Try it: What do the lines from the top of the data through the line with "(s.setCrcAcc v).caps = s.caps := rfl" say? Quote them exactly and include both ends.

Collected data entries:
-- ==== Sys2Proof/Laws/State.lean ====
section
/-! SUPPORT. What each update of the state does to each field, one lemma each, true by unfolding; so no later proof unfolds
a record update. -/

namespace Sys2Proof.Machine

@[simp] theorem State.setCrcAcc_caps (s : State) (v : Word) : (s.setCrcAcc v).caps = s.caps := rfl
@[simp] theorem State.setCrcAcc_crcAcc (s : State) (v : Word) : (s.setCrcAcc v).crcAcc = v := rfl
@[simp] theorem State.setCrcAcc_reader (s : State) (v : Word) : (s.setCrcAcc v).reader = s.reader := rfl
@[simp] theorem State.setCrcAcc_pm (s : State) (v : Word) : (s.setCrcAcc v).pm = s.pm := rfl
@[simp] theorem State.setCrcAcc_pending (s : State) (v : Word) : (s.setCrcAcc v).pending = s.pending := rfl
@[simp] theorem State.setCrcAcc_trace (s : State) (v : Word) : (s.setCrcAcc v).trace = s.trace := rfl

@[simp] theorem State.setReader_caps (s : State) (r : Reader) : (s.setReader r).caps = s.caps := rfl
@[simp] theorem State.setReader_crcAcc (s : State) (r : Reader) : (s.setReader r).crcAcc = s.crcAcc := rfl
@[simp] theorem State.setReader_reader (s : State) (r : Reader) : (s.setReader r).reader = r := rfl
@[simp] theorem State.setReader_pm (s : State) (r : Reader) : (s.setReader r).pm = s.pm := rfl
@[simp] theorem State.setReader_pending (s : State) (r : Reader) : (s.setReader r).pending = s.pending := rfl
@[simp] theorem State.setReader_trace (s : State) (r : Reader) : (s.setReader r).trace = s.trace := rfl

@[simp] theorem State.setPm_caps (s : State) (p : PacketManager) : (s.setPm p).caps = s.caps := rfl
@[simp] theorem State.setPm_crcAcc (s : State) (p : PacketManager) : (s.setPm p).crcAcc = s.crcAcc := rfl
@[simp] theorem State.setPm_reader (s : State) (p : PacketManager) : (s.setPm p).reader = s.reader := rfl
@[simp] theorem State.setPm_pm (s : State) (p : PacketManager) : (s.setPm p).pm = p := rfl
@[simp] theorem State.setPm_pending (s : State) (p : PacketManager) : (s.setPm p).pending = s.pending := rfl
@[simp] theorem State.setPm_trace (s : State) (p : PacketManager) : (s.setPm p).trace = s.trace := rfl

@[simp] theorem State.setStats_caps (s : State) (c : Stats) : (s.setStats c).caps = s.caps := rfl
@[simp] theorem State.setStats_crcAcc (s : State) (c : Stats) : (s.setStats c).crcAcc = s.crcAcc := rfl
@[simp] theorem State.setStats_reader (s : State) (c : Stats) : (s.setStats c).reader = s.reader := rfl
@[simp] theorem State.setStats_pm (s : State) (c : Stats) : (s.setStats c).pm = { s.pm with stats := c } := rfl
@[simp] theorem State.setStats_pending (s : State) (c : Stats) : (s.setStats c).pending = s.pending := rfl
@[simp] theorem State.setStats_trace (s : State) (c : Stats) : (s.setStats c).trace = s.trace := rfl

@[simp] theorem State.setLastSentOrder_caps (s : State) (v : Word) : (s.setLastSentOrder v).caps = s.caps := rfl
@[simp] theorem State.setLastSentOrder_crcAcc (s : State) (v : Word) : (s.setLastSentOrder v).crcAcc = s.crcAcc := rfl
@[simp] theorem State.setLastSentOrder_reader (s : State) (v : Word) : (s.setLastSentOrder v).reader = s.reader := rfl
@[simp] theorem State.setLastSentOrder_pm (s : State) (v : Word) : (s.setLastSentOrder v).pm = { s.pm with lastSentOrder := v } := rfl
@[simp] theorem State.setLastSentOrder_pending (s : State) (v : Word) : (s.setLastSentOrder v).pending = s.pending := rfl
@[simp] theorem State.setLastSentOrder_trace (s : State) (v : Word) : (s.setLastSentOrder v).trace = s.trace := rfl

@[simp] theorem State.setLastReceivedOrder_caps (s : State) (v : Word) : (s.setLastReceivedOrder v).caps = s.caps := rfl
@[simp] theorem State.setLastReceivedOrder_crcAcc (s : State) (v : Word) : (s.setLastReceivedOrder v).crcAcc = s.crcAcc := rfl
@[simp] theorem State.setLastReceivedOrder_reader (s : State) (v : Word) : (s.setLastReceivedOrder v).reader = s.reader := rfl
@[simp] theorem State.setLastReceivedOrder_pm (s : State) (v : Word) : (s.setLastReceivedOrder v).pm = { s.pm with lastReceivedOrder := v } := rfl
@[simp] theorem State.setLastReceivedOrder_pending (s : State) (v : Word) : (s.setLastReceivedOrder v).pending = s.pending := rfl
@[simp] theorem State.setLastReceivedOrder_trace (s : State) (v : Word) : (s.setLastReceivedOrder v).trace = s.trace := rfl

@[simp] theorem State.setPending_caps (s : State) (ps : List Presentation) : (s.setPending ps).caps = s.caps := rfl
@[simp] theorem State.setPending_crcAcc (s : State) (ps : List Presentation) : (s.setPending ps).crcAcc = s.crcAcc := rfl
@[simp] theorem State.setPending_reader (s : State) (ps : List Presentation) : (s.setPending ps).reader = s.reader := rfl
@[simp] theorem State.setPending_pm (s : State) (ps : List Presentation) : (s.setPending ps).pm = s.pm := rfl
@[simp] theorem State.setPending_pending (s : State) (ps : List Presentation) : (s.setPending ps).pending = ps := rfl
@[simp] theorem State.setPending_trace (s : State) (ps : List Presentation) : (s.setPending ps).trace = s.trace := rfl

@[simp] theorem State.deliver_caps (s : State) (os : List Output) : (s.deliver os).caps = s.caps := rfl
@[simp] theorem State.deliver_crcAcc (s : State) (os : List Output) : (s.deliver os).crcAcc = s.crcAcc := rfl
@[simp] theorem State.deliver_reader (s : State) (os : List Output) : (s.deliver os).reader = s.reader := rfl
@[simp] theorem State.deliver_pm (s : State) (os : List Output) : (s.deliver os).pm = s.pm := rfl
@[simp] theorem State.deliver_pending (s : State) (os : List Output) : (s.deliver os).pending = s.pending := rfl
@[simp] theorem State.deliver_trace (s : State) (os : List Output) : (s.deliver os).trace = s.trace ++ os := rfl

@[simp] theorem emit_caps (s : State) (e : Event) : (emit s e).caps = s.caps := rfl
@[simp] theorem emit_crcAcc (s : State) (e : Event) : (emit s e).crcAcc = s.crcAcc := rfl
@[simp] theorem emit_reader (s : State) (e : Event) : (emit s e).reader = s.reader := rfl
@[simp] theorem emit_pm (s : State) (e : Event) : (emit s e).pm = s.pm := rfl
@[simp] theorem emit_pending (s : State) (e : Event) : (emit s e).pending = s.pending := rfl
@[simp] theorem emit_trace (s : State) (e : Event) : (emit s e).trace = s.trace ++ [.event e] := rfl

@[simp] theorem respond_caps (s : State) (st : Status) (body : List Byte) : (respond s st body).caps = s.caps := rfl
@[simp] theorem respond_crcAcc (s : State) (st : Status) (body : List Byte) : (respond s st body).crcAcc = s.crcAcc := rfl
@[simp] theorem respond_reader (s : State) (st : Status) (body : List Byte) : (respond s st body).reader = s.reader := rfl
@[simp] theorem respond_pm (s : State) (st : Status) (body : List Byte) : (respond s st body).pm = s.pm := rfl
@[simp] theorem respond_pending (s : State) (st : Status) (body : List Byte) : (respond s st body).pending = s.pending := rfl
@[simp] theorem respond_trace (s : State) (st : Status) (body : List Byte) : (respond s st body).trace = s.trace ++ [.response (statusCode st :: body)] := rfl

@[simp] theorem pmReset_caps (s : State) : (pmReset s).caps = s.caps := rfl
@[simp] theorem pmReset_crcAcc (s : State) : (pmReset s).crcAcc = s.crcAcc := rfl
@[simp] theorem pmReset_reader (s : State) : (pmReset s).reader = s.reader := rfl
@[simp] theorem pmReset_pending (s : State) : (pmReset s).pending = s.pending := rfl
@[simp] theorem pmReset_trace (s : State) : (pmReset s).trace = s.trace := rfl
@[simp] theorem pmReset_pm (s : State) :
    (pmReset s).pm = { lastSentOrder := 0, lastReceivedOrder := 0,
                       stats := { Stats.reset with stateResets := s.pm.stats.stateResets + 1 } } := rfl

/-- Handing over one thing after another is handing over both. -/
@[simp] theorem State.deliver_deliver (s : State) (os ps : List Output) :
    (s.deliver os).deliver ps = s.deliver (os ++ ps) := by
  simp [State.deliver]

/-- Handing over nothing. -/
@[simp] theorem State.deliver_nil (s : State) : s.deliver [] = s := by
  simp [State.deliver]

end Sys2Proof.Machine
end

Solution for this task:
-- ==== Sys2Proof/Laws/State.lean ====
section
/-! SUPPORT. What each update of the state does to each field, one lemma each, true by unfolding; so no later proof unfolds
a record update. -/

namespace Sys2Proof.Machine

@[simp] theorem State.setCrcAcc_caps (s : State) (v : Word) : (s.setCrcAcc v).caps = s.caps := rfl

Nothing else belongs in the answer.